Segment Start: Exercise material

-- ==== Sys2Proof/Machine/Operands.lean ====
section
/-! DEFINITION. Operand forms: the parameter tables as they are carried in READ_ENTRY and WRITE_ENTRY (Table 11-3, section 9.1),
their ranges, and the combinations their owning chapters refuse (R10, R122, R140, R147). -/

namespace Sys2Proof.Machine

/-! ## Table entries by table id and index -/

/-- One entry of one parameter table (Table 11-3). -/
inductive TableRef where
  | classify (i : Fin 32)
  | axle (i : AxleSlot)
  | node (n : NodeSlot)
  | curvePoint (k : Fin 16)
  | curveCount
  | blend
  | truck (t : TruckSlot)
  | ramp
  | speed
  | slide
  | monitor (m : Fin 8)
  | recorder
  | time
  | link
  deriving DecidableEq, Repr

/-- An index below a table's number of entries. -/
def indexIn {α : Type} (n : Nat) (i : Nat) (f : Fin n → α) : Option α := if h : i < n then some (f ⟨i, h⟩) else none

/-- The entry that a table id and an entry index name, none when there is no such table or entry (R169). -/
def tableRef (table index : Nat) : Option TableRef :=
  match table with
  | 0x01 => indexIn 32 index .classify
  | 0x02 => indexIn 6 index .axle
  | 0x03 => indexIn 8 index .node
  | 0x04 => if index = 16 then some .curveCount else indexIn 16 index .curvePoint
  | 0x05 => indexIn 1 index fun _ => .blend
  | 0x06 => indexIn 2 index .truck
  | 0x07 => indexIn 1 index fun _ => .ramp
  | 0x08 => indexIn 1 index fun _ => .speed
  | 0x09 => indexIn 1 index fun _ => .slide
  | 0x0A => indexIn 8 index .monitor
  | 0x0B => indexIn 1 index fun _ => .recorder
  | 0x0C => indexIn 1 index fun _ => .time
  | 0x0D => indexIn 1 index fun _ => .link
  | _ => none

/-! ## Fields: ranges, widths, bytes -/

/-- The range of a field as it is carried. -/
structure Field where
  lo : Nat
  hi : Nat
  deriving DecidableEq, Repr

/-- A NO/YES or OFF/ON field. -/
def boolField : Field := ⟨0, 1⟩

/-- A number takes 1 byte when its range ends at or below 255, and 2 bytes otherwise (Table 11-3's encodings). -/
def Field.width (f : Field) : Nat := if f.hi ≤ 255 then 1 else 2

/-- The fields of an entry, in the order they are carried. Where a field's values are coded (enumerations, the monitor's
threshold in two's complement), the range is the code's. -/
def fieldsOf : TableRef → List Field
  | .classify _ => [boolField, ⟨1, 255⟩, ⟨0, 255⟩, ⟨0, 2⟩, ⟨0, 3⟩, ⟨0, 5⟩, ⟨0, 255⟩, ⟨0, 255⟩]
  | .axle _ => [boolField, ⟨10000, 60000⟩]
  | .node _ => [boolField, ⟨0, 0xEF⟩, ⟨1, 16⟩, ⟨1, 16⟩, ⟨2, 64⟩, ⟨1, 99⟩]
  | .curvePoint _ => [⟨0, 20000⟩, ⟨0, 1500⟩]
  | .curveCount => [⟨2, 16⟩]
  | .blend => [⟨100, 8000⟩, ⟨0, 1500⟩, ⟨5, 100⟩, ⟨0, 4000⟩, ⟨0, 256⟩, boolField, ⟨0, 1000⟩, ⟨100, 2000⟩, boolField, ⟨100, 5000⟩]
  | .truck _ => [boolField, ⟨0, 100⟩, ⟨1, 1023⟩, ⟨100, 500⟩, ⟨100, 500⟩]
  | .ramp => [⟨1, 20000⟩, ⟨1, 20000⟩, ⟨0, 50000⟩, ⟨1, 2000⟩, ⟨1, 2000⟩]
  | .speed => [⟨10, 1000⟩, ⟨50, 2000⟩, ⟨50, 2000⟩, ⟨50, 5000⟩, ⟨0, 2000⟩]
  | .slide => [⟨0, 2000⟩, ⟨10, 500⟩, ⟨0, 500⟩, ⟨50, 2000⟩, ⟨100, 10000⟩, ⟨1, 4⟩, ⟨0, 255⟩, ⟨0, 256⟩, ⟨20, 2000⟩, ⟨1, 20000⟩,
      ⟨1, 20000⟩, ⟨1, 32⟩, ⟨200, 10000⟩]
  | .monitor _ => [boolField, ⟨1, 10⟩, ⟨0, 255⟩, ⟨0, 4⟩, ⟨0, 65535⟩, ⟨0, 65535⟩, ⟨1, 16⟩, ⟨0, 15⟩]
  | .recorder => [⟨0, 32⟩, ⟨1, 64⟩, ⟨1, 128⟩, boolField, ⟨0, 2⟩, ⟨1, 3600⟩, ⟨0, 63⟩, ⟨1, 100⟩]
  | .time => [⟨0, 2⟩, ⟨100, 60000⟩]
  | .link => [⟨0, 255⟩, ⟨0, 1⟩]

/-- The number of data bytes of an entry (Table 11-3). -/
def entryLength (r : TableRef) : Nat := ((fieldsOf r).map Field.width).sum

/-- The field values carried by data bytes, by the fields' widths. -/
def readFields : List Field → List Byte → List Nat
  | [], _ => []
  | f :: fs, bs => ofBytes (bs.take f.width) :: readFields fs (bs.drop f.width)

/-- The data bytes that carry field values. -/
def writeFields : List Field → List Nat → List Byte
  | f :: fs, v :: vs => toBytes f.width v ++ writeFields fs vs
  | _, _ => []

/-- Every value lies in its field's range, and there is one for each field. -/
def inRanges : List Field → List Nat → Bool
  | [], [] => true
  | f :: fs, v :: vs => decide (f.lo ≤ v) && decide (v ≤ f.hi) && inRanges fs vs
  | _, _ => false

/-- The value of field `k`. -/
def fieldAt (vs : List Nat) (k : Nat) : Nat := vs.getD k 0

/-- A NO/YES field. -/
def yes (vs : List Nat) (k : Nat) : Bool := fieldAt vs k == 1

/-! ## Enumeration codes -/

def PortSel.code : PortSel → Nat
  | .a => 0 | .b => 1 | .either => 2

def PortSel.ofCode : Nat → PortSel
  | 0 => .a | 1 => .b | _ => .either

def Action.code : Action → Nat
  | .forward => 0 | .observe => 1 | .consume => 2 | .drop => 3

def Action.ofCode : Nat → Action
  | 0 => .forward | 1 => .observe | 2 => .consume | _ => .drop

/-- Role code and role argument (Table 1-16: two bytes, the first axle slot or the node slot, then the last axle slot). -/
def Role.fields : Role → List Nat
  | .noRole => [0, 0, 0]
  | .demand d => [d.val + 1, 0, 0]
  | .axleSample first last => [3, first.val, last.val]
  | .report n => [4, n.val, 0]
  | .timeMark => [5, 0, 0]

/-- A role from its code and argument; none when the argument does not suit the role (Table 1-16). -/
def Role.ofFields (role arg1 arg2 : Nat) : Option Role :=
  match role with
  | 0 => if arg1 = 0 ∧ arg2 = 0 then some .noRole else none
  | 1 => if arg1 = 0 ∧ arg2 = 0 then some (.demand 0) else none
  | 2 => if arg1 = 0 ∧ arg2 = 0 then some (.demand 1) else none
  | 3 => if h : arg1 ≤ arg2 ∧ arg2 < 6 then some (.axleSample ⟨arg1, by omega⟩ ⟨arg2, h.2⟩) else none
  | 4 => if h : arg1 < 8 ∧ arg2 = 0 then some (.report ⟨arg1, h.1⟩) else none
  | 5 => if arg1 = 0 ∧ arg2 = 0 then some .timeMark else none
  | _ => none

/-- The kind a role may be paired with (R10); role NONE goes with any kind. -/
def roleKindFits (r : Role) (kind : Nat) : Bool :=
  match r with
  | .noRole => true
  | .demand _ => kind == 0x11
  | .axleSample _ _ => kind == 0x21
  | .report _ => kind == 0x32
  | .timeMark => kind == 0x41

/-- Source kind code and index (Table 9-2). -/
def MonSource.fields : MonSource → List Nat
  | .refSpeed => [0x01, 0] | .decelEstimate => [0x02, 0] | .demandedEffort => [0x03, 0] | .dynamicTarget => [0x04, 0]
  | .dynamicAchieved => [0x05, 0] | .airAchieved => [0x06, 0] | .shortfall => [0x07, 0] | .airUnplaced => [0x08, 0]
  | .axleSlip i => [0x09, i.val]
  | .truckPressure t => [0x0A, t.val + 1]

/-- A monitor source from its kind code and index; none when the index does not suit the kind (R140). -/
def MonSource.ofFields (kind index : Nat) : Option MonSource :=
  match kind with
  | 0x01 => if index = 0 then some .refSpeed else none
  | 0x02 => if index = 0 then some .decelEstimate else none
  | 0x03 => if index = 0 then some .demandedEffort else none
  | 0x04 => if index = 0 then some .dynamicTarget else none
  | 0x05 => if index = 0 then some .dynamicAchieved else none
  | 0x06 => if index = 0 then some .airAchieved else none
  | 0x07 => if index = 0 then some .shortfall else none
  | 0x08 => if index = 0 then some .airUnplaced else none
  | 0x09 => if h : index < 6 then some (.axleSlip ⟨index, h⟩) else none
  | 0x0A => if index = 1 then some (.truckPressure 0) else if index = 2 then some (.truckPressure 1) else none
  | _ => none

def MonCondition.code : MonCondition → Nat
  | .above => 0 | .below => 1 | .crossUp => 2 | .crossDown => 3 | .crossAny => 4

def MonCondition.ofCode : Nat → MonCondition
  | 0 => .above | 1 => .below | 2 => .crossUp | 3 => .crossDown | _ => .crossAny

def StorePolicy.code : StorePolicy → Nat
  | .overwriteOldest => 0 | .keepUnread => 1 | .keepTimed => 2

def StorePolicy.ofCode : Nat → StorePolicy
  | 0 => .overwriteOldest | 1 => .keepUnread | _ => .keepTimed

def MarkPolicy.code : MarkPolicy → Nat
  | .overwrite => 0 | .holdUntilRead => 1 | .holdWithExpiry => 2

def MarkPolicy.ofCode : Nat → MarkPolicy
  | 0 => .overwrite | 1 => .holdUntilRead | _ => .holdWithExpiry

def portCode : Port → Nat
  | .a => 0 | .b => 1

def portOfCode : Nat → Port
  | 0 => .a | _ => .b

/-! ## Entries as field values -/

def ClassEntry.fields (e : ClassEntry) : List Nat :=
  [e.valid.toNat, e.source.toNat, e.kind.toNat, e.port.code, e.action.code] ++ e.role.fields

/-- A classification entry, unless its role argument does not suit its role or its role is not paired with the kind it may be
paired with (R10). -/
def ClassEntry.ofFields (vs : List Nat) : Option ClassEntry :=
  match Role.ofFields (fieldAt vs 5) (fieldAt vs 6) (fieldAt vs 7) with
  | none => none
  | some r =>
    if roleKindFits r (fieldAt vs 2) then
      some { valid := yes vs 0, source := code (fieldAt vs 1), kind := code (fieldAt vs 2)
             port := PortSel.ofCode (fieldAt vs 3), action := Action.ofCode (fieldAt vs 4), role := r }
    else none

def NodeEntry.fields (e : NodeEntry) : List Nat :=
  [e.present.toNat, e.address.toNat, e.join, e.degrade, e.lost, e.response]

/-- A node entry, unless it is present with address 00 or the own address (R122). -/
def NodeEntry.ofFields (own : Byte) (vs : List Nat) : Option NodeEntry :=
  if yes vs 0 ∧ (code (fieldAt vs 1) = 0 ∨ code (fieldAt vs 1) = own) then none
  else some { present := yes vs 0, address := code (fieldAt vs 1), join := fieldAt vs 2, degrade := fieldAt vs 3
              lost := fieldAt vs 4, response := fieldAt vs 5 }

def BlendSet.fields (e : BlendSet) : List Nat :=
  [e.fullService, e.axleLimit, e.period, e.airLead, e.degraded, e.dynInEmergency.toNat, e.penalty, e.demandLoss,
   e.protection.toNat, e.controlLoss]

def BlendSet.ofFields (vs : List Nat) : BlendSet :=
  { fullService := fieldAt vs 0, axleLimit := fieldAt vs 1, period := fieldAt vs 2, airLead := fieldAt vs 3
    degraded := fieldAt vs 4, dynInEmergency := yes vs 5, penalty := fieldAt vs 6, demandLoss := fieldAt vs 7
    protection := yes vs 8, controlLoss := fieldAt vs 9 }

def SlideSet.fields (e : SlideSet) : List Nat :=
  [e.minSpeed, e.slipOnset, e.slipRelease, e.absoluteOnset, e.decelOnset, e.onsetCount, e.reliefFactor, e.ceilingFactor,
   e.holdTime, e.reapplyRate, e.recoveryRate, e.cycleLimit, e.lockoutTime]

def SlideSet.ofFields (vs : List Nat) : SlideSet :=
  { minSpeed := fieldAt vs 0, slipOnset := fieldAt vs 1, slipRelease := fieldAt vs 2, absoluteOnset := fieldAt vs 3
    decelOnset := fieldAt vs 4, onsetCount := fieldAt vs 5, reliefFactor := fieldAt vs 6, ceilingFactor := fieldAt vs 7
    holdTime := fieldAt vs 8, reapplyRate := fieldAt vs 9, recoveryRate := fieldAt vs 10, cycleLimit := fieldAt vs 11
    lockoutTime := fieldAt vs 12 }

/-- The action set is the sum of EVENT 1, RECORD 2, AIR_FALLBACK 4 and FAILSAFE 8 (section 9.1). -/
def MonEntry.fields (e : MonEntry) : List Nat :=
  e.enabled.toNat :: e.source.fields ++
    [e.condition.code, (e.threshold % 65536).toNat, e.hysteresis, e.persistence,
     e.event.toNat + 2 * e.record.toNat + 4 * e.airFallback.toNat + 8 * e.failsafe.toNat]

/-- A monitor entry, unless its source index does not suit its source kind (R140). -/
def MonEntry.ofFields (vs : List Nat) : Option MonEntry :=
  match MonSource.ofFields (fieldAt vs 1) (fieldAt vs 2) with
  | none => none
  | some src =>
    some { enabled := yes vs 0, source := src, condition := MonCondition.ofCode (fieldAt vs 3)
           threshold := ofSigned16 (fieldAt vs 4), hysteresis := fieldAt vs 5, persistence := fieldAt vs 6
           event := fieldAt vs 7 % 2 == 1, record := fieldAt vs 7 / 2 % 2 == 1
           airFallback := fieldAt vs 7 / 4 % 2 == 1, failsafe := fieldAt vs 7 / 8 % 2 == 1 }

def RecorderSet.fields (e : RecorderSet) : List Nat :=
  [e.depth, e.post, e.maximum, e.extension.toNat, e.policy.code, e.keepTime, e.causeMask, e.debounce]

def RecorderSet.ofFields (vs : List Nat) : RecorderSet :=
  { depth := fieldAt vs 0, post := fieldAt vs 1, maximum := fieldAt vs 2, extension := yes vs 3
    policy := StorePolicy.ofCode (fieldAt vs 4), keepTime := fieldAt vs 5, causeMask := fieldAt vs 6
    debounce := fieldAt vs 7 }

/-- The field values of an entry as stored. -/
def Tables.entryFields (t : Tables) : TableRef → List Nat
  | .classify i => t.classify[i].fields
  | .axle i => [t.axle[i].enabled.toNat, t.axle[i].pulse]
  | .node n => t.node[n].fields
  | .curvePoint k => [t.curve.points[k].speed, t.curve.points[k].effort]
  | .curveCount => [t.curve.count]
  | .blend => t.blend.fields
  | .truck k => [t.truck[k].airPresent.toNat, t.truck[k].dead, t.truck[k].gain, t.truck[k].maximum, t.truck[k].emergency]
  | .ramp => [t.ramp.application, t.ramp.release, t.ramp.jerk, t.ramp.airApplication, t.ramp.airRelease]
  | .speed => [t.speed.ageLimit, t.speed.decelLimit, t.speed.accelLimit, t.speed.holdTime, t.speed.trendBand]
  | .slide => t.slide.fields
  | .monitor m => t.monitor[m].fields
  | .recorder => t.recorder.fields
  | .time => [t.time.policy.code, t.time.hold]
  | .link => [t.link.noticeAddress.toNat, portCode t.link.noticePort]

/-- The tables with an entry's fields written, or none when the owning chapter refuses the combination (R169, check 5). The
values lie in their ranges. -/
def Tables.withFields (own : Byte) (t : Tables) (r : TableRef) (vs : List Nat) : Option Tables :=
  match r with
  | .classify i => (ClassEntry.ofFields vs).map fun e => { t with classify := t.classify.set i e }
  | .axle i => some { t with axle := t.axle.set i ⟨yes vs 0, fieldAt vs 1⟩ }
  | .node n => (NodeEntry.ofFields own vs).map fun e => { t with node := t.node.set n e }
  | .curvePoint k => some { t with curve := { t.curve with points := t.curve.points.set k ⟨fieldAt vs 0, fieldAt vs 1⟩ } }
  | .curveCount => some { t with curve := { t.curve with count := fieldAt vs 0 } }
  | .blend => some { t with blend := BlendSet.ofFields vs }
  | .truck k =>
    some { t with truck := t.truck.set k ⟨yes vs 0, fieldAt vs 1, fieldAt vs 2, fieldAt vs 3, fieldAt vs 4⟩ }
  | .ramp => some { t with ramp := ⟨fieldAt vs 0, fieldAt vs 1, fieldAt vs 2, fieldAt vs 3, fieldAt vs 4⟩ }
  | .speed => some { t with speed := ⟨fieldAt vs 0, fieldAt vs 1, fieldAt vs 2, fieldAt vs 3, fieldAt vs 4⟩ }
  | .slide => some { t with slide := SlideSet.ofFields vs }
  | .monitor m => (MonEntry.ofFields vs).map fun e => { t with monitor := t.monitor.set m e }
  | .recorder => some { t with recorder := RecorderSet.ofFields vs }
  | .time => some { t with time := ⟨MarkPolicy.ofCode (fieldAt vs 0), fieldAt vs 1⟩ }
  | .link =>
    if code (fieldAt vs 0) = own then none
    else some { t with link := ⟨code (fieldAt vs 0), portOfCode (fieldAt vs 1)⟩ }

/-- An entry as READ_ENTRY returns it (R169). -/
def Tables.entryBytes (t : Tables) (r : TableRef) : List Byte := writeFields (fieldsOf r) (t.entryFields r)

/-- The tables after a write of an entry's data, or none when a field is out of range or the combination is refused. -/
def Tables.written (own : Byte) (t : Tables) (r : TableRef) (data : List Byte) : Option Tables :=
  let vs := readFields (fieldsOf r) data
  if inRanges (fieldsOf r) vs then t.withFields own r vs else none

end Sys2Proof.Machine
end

Segment End: Exercise material

> Work required
Start with the line above that contains "field values. -/" and stop after the line that contains "2 | .drop => 3". Output those lines exactly, and only those.

> Response for this exercise
/-- The data bytes that carry field values. -/
def writeFields : List Field → List Nat → List Byte
  | f :: fs, v :: vs => toBytes f.width v ++ writeFields fs vs
  | _, _ => []

/-- Every value lies in its field's range, and there is one for each field. -/
def inRanges : List Field → List Nat → Bool
  | [], [] => true
  | f :: fs, v :: vs => decide (f.lo ≤ v) && decide (v ≤ f.hi) && inRanges fs vs
  | _, _ => false

/-- The value of field `k`. -/
def fieldAt (vs : List Nat) (k : Nat) : Nat := vs.getD k 0

/-- A NO/YES field. -/
def yes (vs : List Nat) (k : Nat) : Bool := fieldAt vs k == 1

/-! ## Enumeration codes -/

def PortSel.code : PortSel → Nat
  | .a => 0 | .b => 1 | .either => 2

def PortSel.ofCode : Nat → PortSel
  | 0 => .a | 1 => .b | _ => .either

def Action.code : Action → Nat
  | .forward => 0 | .observe => 1 | .consume => 2 | .drop => 3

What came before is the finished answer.